Capital & Technology in the Middle East

At the crossroads of Middle Eastern history and technology studies, this collection of short essays on “Capital, Technology, and Utopia” grows out of a collaboration between Henna and the Department of Near and Middle Eastern Civilizations at the University of Toronto. The pieces featured were composed as part of a university course with the editorial assistance of Henna accompanying undergraduate and graduate students toward publishing their final papers.

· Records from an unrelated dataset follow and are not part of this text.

-- ==== Sys2Proof/Laws/Wire.lean ====
section
/-!
SUPPORT. What one clock edge can do, phase by phase, and that each phase's edge keeps the invariant of every phase. The
statement over all edges and all steps is assembled from these.
-/

namespace Sys2Proof

/-! ## Numbers -/

theorem Params.gapCycles_pos (P : Params) : 0 < P.gapCycles := by
  have hd : 0 < P.tGap.2 * P.fClk.2 := Nat.mul_pos (by simp [Params.tGap]) (by simp [Params.fClk])
  have hn : 0 < P.tGap.1 * P.fClk.1 := Nat.mul_pos (by simp [Params.tGap]) (by simp [Params.fClk])
  unfold Params.gapCycles ceilDiv
  exact Nat.div_pos (by omega) hd

theorem Params.high_pos (P : Params) (b : Bool) : 0 < P.high b := by
  cases b <;> simp [Params.high, Params.t0h, Params.t1h]

theorem Params.high_lt_tBit (P : Params) (b : Bool) : P.high b < P.tBit := by
  cases b
  · simp [Params.high, Params.t0h, Params.t1h, Params.tBit]; omega
  · simp [Params.high, Params.t0h, Params.t1h, Params.tBit]

theorem Params.tBit_ge (P : Params) : 3 ≤ P.tBit := by
  simp only [Params.tBit, Params.t1h, Params.t0h]; omega

end Sys2Proof

namespace Sys2Proof.Machine

/-! ## The edge -/

/-- The state with `dout` at the level of the bit being sent. -/
def State.levelled (P : Params) (t : State) : State := { t with dout := lineLevel P t }

/-- RESP_VALID lasts one cycle. -/
def State.quiet (s : State) : State := { s with respValid := false }

theorem clockEdge_reset {P : Params} {s : State} (h : s.port.rst = true) : clockEdge P s = s.inReset := by
  simp [clockEdge, h]

theorem clockEdge_run {P : Params} {s : State} (h : s.port.rst = false) :
    clockEdge P s = (phaseEdge P s.quiet).levelled P := by
  simp [clockEdge, h, State.levelled, State.quiet]

/-- The line is low in every phase but STREAM (R109). -/
theorem lineLevel_eq_false {P : Params} {s : State} (h : s.phase ≠ .stream) : lineLevel P s = false := by
  simp [lineLevel, h]

/-! ## Each phase keeps the invariant -/

theorem inReset_inv (P : Params) (s : State) : s.inReset.Inv P := by
  refine ⟨rfl, by simp, respAllowed_responseWord .ok, by simp [lineLevel], ?_⟩
  simp [State.phaseInv, State.streamerAtRest, Cursor.start, Memory.zero, P.gapCycles_pos]

theorem initEdge_inv {P : Params} {s : State} (h : s.Inv P) (hp : s.phase = .init) :
    ((initEdge P s.quiet).levelled P).Inv P := by
  have hph := h.phase
  simp only [State.phaseInv, hp] at hph
  obtain ⟨⟨h1, h2, h3, h4, h5, h6, h7⟩, hj, hw, hg, hc, hb, hr, hv⟩ := hph
  unfold initEdge
  split
  · refine ⟨h.buf, h.fifo, h.resp, rfl, ?_⟩
    simp_all [State.phaseInv, State.levelled, State.quiet, State.streamerAtRest, lineLevel]
  · split
    all_goals
      refine ⟨h.buf, h.fifo, h.resp, rfl, ?_⟩
      simp_all [State.phaseInv, State.levelled, State.quiet, State.streamerAtRest, lineLevel]

theorem idle_inv {P : Params} {s : State} (h : s.Inv P) (hp : s.phase = .idle) : (s.quiet.levelled P).Inv P := by
  have hph := h.phase
  simp only [State.phaseInv, hp] at hph
  refine ⟨h.buf, h.fifo, h.resp, rfl, ?_⟩
  simp_all [State.phaseInv, State.levelled, State.quiet, State.streamerAtRest, lineLevel]

theorem acceptEdge_inv {P : Params} {s : State} (h : s.Inv P) (hp : s.phase = .idle) :
    ((acceptEdge P s.quiet).levelled P).Inv P := by
  have hph := h.phase
  simp only [State.phaseInv, hp] at hph
  obtain ⟨⟨h1, h2, h3, h4, h5, h6, h7⟩, hj, hw, hg⟩ := hph
  have hl : 1 ≤ P.lCmd := by simp [Params.lCmd]
  have hr : ∀ n, 1 ≤ P.renderCycles n := by simp [Params.renderCycles]
  unfold acceptEdge
  simp only
  split
  all_goals
    refine ⟨h.buf, h.fifo, h.resp, rfl, ?_⟩
    simp_all [State.phaseInv, State.levelled, State.quiet, State.streamerAtRest, lineLevel, State.beforeFirstBit,
      Cursor.start, nPix]

theorem execEdge_inv {P : Params} {s : State} (h : s.Inv P) (hp : s.phase = .exec) :
    ((execEdge P s.quiet).levelled P).Inv P := by
  have hph := h.phase
  simp only [State.phaseInv, hp] at hph
  obtain ⟨⟨h1, h2, h3, h4, h5, h6, h7⟩, hw, hg, w, hj, hd⟩ := hph
  have hjq : s.quiet.job = some w := hj
  unfold execEdge
  split
  · simp only [hjq]
    unfold completeExec
    split
    · next hs =>
      obtain ⟨m, r, hm, hra, ht⟩ := transact_short (P := P) (s := s.quiet) h.buf hs
      rw [ht]
      refine ⟨hm, h.fifo, hra, rfl, ?_⟩
      simp_all [State.phaseInv, State.levelled, State.quiet, State.streamerAtRest, lineLevel]
    · next he => exact absurd he hd
    · refine ⟨Memory.wf_draw _ _ Memory.wf_zero, h.fifo, h.resp, rfl, ?_⟩
      simp_all [State.phaseInv, State.levelled, State.quiet, lineLevel, State.beforeFirstBit, Cursor.start, nPix]
  · refine ⟨h.buf, h.fifo, h.resp, rfl, ?_⟩
    simp_all [State.phaseInv, State.levelled, State.quiet, State.streamerAtRest, lineLevel]
    omega

theorem gapEdge_inv {P : Params} {s : State} (h : s.Inv P) (hp : s.phase = .gap) :
    ((gapEdge P s.quiet).levelled P).Inv P := by
  have hph := h.phase
  simp only [State.phaseInv, hp] at hph
  obtain ⟨⟨h1, h2, h3, h4, h5, h6, h7⟩, hw, hg, w, hj, hd⟩ := hph
  unfold gapEdge
  split
  · refine ⟨h.buf, h.fifo, h.resp, rfl, ?_⟩
    simp_all [State.phaseInv, State.levelled, State.quiet, State.streamerAtRest, lineLevel]
  · unfold finishFrame
    simp only
    split
    · refine ⟨Memory.wf_zero, h.fifo, respAllowed_responseWord .ok, rfl, ?_⟩
      simp_all [State.phaseInv, State.levelled, State.quiet, State.streamerAtRest, lineLevel]
    all_goals
      refine ⟨h.buf, h.fifo, respAllowed_responseWord .ok, rfl, ?_⟩
      simp_all [State.phaseInv, State.levelled, State.quiet, State.streamerAtRest, lineLevel]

In the Winter of 2023, students gathered in a seminar-style course to discuss critical texts and seek answers to the following questions: How do the workings of capital intersect with technological change and political visions? How have technological schemes become part of the fabric of political discourses, economic relations, and cultural production amidst the changing institutional landscape of the 19th and 20th-century Middle East? Could it be that current infrastructure, megaprojects, and tech ventures are grounded in a long history of technology that is peculiar to the trajectory of modern states in the region? What may we learn from past encounters? The course approached these questions through critical readings in the histories of technology, science, war, politics, and society, moving between cultural history and the study of materiality and power and using the Middle East as a starting point for the study of global currents and cultural trends.

The resulting collection embraces a multifaceted perspective that addresses the intertwinings of capital expansion, technological proliferation, and the rise of imaginaries of past, present, and future from Egypt and Israel/Palestine, to Lebanon, Iran, and East Asia. In the Middle East, as elsewhere, utopian conceptions of technological prowess are at the core of state-sponsored strategies to bolster their legitimacy through grand infrastructural “Visions.” Often designed with the primary objective of enticing venture capital regardless of sustainability, these visions project wealth and growth, thereby conveniently relocating socio-political struggles in debates over efficiency, prestige, and national or civilizational pride, materializing in competitions over the “highest” or “biggest” structures. What brings all of these short essays together is attention to the productive process set in motion by militarization, capitalization, and technology from the age of European colonialism and Ottoman imperial reform to the present.